Bioinformatics. RNA-Seq data sets (read counts) of TCGA tumor-normal matched samples were extracted using the R package from the TCGA-Assembler (60). Somatic mutation data from TCGA GDC Data Portal (https://portal gdc. cancer. gov/) were downloaded and variant calls from the MuTect2 pipeline were used. Pearson’s correlation coefficient and P value (F-statistics) for each gene-gene pair in the 1145 LUAD patient data set were computed. For the survival analysis, a publicly available cohort data set of all KRAS-mutant cancer types was used. The detailed methods for TCGA somatic mutation and RNA-Seq data collection were performed as previously described (61).

Accession numbers. The Gene Expression Omnibus accession number for the RNA-Seq data reported in this study was GSE189545.

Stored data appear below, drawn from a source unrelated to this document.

-- ==== Sys2Proof/Laws/Frame2.lean ====
section
/-!
SUPPORT. What each operation may change, and that it keeps what every operation keeps (part 2).
-/

set_option Elab.async false

namespace Sys2Proof.Machine

open Sys2Proof

variable {l : List Part} {z : State}

theorem State.badCode_fr {s : State} {reg : Nat} {code : Nat} {rsv : Nat} {arg : Nat} (hz : Fr l z s)
    (hl : [.regs, .cmds, .log, .evt] ⊆ l) :
    Fr l z (State.badCode s reg code rsv arg) := by
  unfold State.badCode
  with_reducible apply State.runCmd_fr
  with_reducible assumption
  intro x2_0 x2_1
  assumption
  exact hl

theorem State.vfDone_fr {s : State} {v : Nat} (hz : Fr l z s) (hl : [.out, .regs, .cmds, .log, .evt, .hst] ⊆ l) :
    Fr l z (State.vfDone s v) := by
  unfold State.vfDone
  with_reducible apply State.vfEvent_fr
  with_reducible apply State.cmdDone_fr
  with_reducible assumption
  exact List.Subset.trans (by decide) hl
  exact List.Subset.trans (by decide) hl

theorem queueEnable_fr {s : State} {v : Nat} {rsv : Nat} {arg : Nat} (hz : Fr l z s) (hl : [.out, .regs, .cmds,
      .log, .evt, .hst] ⊆ l) :
    Fr l z (queueEnable v rsv arg s) := by
  unfold queueEnable
  extract_lets +onlyGivenNames q0; clear_value q0
  split
  with_reducible apply State.runCmd_fr
  with_reducible assumption
  intro x5_0 x5_1
  assumption
  exact List.Subset.trans (by decide) hl
  extract_lets +onlyGivenNames q8; clear_value q8
  extract_lets +onlyGivenNames q10
  with_reducible apply State.runCmd_fr
  with_reducible assumption
  intro x13_0 x13_1
  extract_lets +onlyGivenNames q14; clear_value q14
  with_reducible apply State.vfDone_fr
  with_reducible apply State.setQueue_fr
  with_reducible assumption
  exact List.Subset.trans (by decide) hl
  exact hl
  exact List.Subset.trans (by decide) hl

theorem queueDisable_fr {s : State} {v : Nat} {rsv : Nat} {arg : Nat} (hz : Fr l z s) (hl : [.regs, .cmds, .log,
      .evt, .hst] ⊆ l) :
    Fr l z (queueDisable v rsv arg s) := by
  unfold queueDisable
  extract_lets +onlyGivenNames q0; clear_value q0
  split
  with_reducible apply State.runCmd_fr
  with_reducible assumption
  intro x5_0 x5_1
  assumption
  exact List.Subset.trans (by decide) hl
  with_reducible apply State.runCmd_fr
  with_reducible assumption
  intro x10_0 x10_1
  with_reducible apply State.setQueue_fr
  with_reducible assumption
  exact List.Subset.trans (by decide) hl
  exact List.Subset.trans (by decide) hl

theorem guestLoad_fr {s : State} {v : Nat} {rsv : Nat} {arg : Nat} {buf : List Byte} (hz : Fr l z s) (hl : [.regs,
      .cmds, .log, .evt, .kpr] ⊆ l) :
    Fr l z (guestLoad v rsv arg buf s) := by
  unfold guestLoad
  extract_lets +onlyGivenNames q0; clear_value q0
  extract_lets +onlyGivenNames q2; clear_value q2
  extract_lets +onlyGivenNames q4; clear_value q4
  extract_lets +onlyGivenNames q6; clear_value q6
  extract_lets +onlyGivenNames q8; clear_value q8
  extract_lets +onlyGivenNames q10; clear_value q10
  extract_lets +onlyGivenNames q12; refine Fr.cut (a := q12) ?_ (fun _ => ?_)
  rotate_left; clear_value q12; rotate_right; unfold q12
  with_reducible apply State.setFn_fr
  with_reducible assumption
  exact List.Subset.trans (by decide) hl
  with_reducible apply State.runCmd_fr
  with_reducible assumption
  intro x23_0 x23_1
  with_reducible apply State.setFn_fr
  with_reducible assumption
  exact List.Subset.trans (by decide) hl
  exact List.Subset.trans (by decide) hl

theorem State.guestCmd_fr {s : State} {code : Nat} {v : Nat} {rsv : Nat} {arg : Nat} {st : Nat → Bool}
    {act : State → State} (hz : Fr l z s) (hact : ∀ x0, Fr l z x0 → Fr l z (act x0)) (hl : [.out, .regs, .cmds,
      .log, .evt, .hst] ⊆ l) :
    Fr l z (State.guestCmd s code v rsv arg st act) := by
  unfold State.guestCmd
  with_reducible apply State.runCmd_fr
  with_reducible assumption
  intro x2_0 x2_1
  with_reducible apply State.vfDone_fr
  with_reducible apply hact
  with_reducible assumption
  exact hl
  exact List.Subset.trans (by decide) hl

theorem State.setKeeper_fr {s : State} {k : Nat} {x : Keeper} (hz : Fr l z s) (hl : [.kpr] ⊆ l) :
    Fr l z (State.setKeeper s k x) := by
  unfold State.setKeeper
  refine Fr.upd ?_ (c24 := .inl (hl (by decide)))
  with_reducible assumption

theorem State.prfKeeper_fr {s : State} {k : Nat} {ev : Nat} {n : Nat} (hz : Fr l z s) (hl : [.out, .regs, .once,
      .evt, .prf] ⊆ l) :
    Fr l z (State.prfKeeper s k ev n) := by
  unfold State.prfKeeper
  with_reducible apply State.prfBank_fr
  with_reducible assumption
  exact hl

theorem State.dispatch_fr {s : State} {k : Nat} {id : Nat} (hz : Fr l z s) (hl : [.out, .regs, .once, .evt, .prf,
      .kpr] ⊆ l) :
    Fr l z (State.dispatch s k id) := by
  unfold State.dispatch
  extract_lets +onlyGivenNames q0; clear_value q0
  extract_lets +onlyGivenNames q2; clear_value q2
  extract_lets +onlyGivenNames q4; clear_value q4
  extract_lets +onlyGivenNames q6; clear_value q6
  extract_lets +onlyGivenNames q8; clear_value q8
  split
  extract_lets +onlyGivenNames q11; clear_value q11
  extract_lets +onlyGivenNames q13; clear_value q13
  extract_lets +onlyGivenNames q15; refine Fr.cut (a := q15) ?_ (fun _ => ?_)
  rotate_left; clear_value q15; rotate_right; unfold q15
  with_reducible apply State.setKeeper_fr
  with_reducible assumption
  exact List.Subset.trans (by decide) hl
  extract_lets +onlyGivenNames q24; refine Fr.cut (a := q24) ?_ (fun _ => ?_)
  rotate_left; clear_value q24; rotate_right; unfold q24
  with_reducible apply State.prfKeeper_fr
  with_reducible apply State.prfKeeper_fr
  with_reducible assumption
  exact List.Subset.trans (by decide) hl
  exact List.Subset.trans (by decide) hl
  refine Fr.ite ?_ ?_
  with_reducible apply State.prfKeeper_fr
  with_reducible assumption
  exact List.Subset.trans (by decide) hl
  with_reducible assumption

theorem State.nextRun_fr {s : State} {k : Nat} (hz : Fr l z s) (hl : [.out, .regs, .once, .evt, .prf, .kpr] ⊆ l) :
    Fr l z (State.nextRun s k) := by
  unfold State.nextRun
  extract_lets +onlyGivenNames q0; clear_value q0
  split
  with_reducible apply State.setKeeper_fr
  with_reducible assumption
  exact List.Subset.trans (by decide) hl
  with_reducible apply State.dispatch_fr
  with_reducible apply State.setKeeper_fr
  with_reducible assumption
  exact List.Subset.trans (by decide) hl
  exact hl

theorem State.guestDrop_fr {s : State} {id : Nat} (hz : Fr l z s) (hl : [.out, .regs, .once, .evt, .prf, .kpr] ⊆ l) :
    Fr l z (State.guestDrop s id) := by
  unfold State.guestDrop
  extract_lets +onlyGivenNames q0; clear_value q0
  extract_lets +onlyGivenNames q2; clear_value q2
  extract_lets +onlyGivenNames q4; refine Fr.cut (a := q4) ?_ (fun _ => ?_)
  rotate_left; clear_value q4; rotate_right; unfold q4
  with_reducible apply State.setKeeper_fr
  with_reducible assumption
  exact List.Subset.trans (by decide) hl
  extract_lets +onlyGivenNames q13; refine Fr.cut (a := q13) ?_ (fun _ => ?_)
  rotate_left; clear_value q13; rotate_right; unfold q13
  refine Fr.ite ?_ ?_
  with_reducible apply State.nextRun_fr
  with_reducible assumption
  exact hl
  with_reducible assumption
  extract_lets +onlyGivenNames q24; clear_value q24
  extract_lets +onlyGivenNames q26; refine Fr.cut (a := q26) ?_ (fun _ => ?_)
  rotate_left; clear_value q26; rotate_right; unfold q26
  refine Fr.upd ?_ (c24 := .inl (hl (by decide)))
  with_reducible assumption
  with_reducible apply State.setFn_fr
  with_reducible assumption
  exact List.Subset.trans (by decide) hl

theorem guestUnload_fr {s : State} {v : Nat} {rsv : Nat} {arg : Nat} (hz : Fr l z s) (hl : [.out, .regs, .cmds,
      .once, .log, .evt, .prf, .hst, .kpr] ⊆ l) :
    Fr l z (guestUnload v rsv arg s) := by
  unfold guestUnload
  with_reducible apply State.guestCmd_fr
  with_reducible assumption
  intro x2_0 x2_1
  with_reducible apply State.guestDrop_fr
  with_reducible assumption
  exact List.Subset.trans (by decide) hl
  exact List.Subset.trans (by decide) hl

theorem guestRestart_fr {s : State} {v : Nat} {rsv : Nat} {arg : Nat} (hz : Fr l z s) (hl : [.out, .regs, .cmds,
      .log, .evt, .hst, .kpr] ⊆ l) :
    Fr l z (guestRestart v rsv arg s) := by
  unfold guestRestart
  extract_lets +onlyGivenNames q0; clear_value q0
  with_reducible apply State.guestCmd_fr
  with_reducible assumption
  intro x4_0 x4_1
  extract_lets +onlyGivenNames q5; clear_value q5
  with_reducible apply State.setFn_fr
  with_reducible assumption
  exact List.Subset.trans (by decide) hl
  exact List.Subset.trans (by decide) hl

theorem State.copyBegin_fr {s : State} {v : Nat} {arg : Nat} {addr : Nat} (hz : Fr l z s) (hl : [.gal] ⊆ l) :
    Fr l z (State.copyBegin s v arg addr) := by
  unfold State.copyBegin
  refine Fr.upd ?_ (c25 := .inl (hl (by decide)))
  with_reducible assumption

theorem vfGalCopy_fr {s : State} {v : Nat} {rsv : Nat} {arg : Nat} (hz : Fr l z s) (hl : [.regs, .cmds, .log,
      .evt, .gal] ⊆ l) :
    Fr l z (vfGalCopy v rsv arg s) := by
  unfold vfGalCopy
  extract_lets +onlyGivenNames q0; clear_value q0
  extract_lets +onlyGivenNames q2; clear_value q2
  with_reducible apply State.runCmd_fr
  with_reducible assumption
  intro x6_0 x6_1
  with_reducible apply State.copyBegin_fr
  with_reducible assumption
  exact List.Subset.trans (by decide) hl
  exact List.Subset.trans (by decide) hl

Statistics. Data are presented as the mean ± SEM, unless otherwise stated. Statistical tests were performed using Microsoft Excel and GraphPad Prism (version 7.0). Two-tailed unpaired t test was used to compare 2 groups. For comparison of multiple groups, 1-way ANOVA with Tukey’s multiple comparison test was used. A log-rank test was used for survival analysis. P values of less than 0.05 were considered significant.

Study approval. All animal treatments were performed according to the Guide for the Care and Use of Laboratory Animals (National Academies Press, 2011). All animal protocols were approved by the East China Normal University.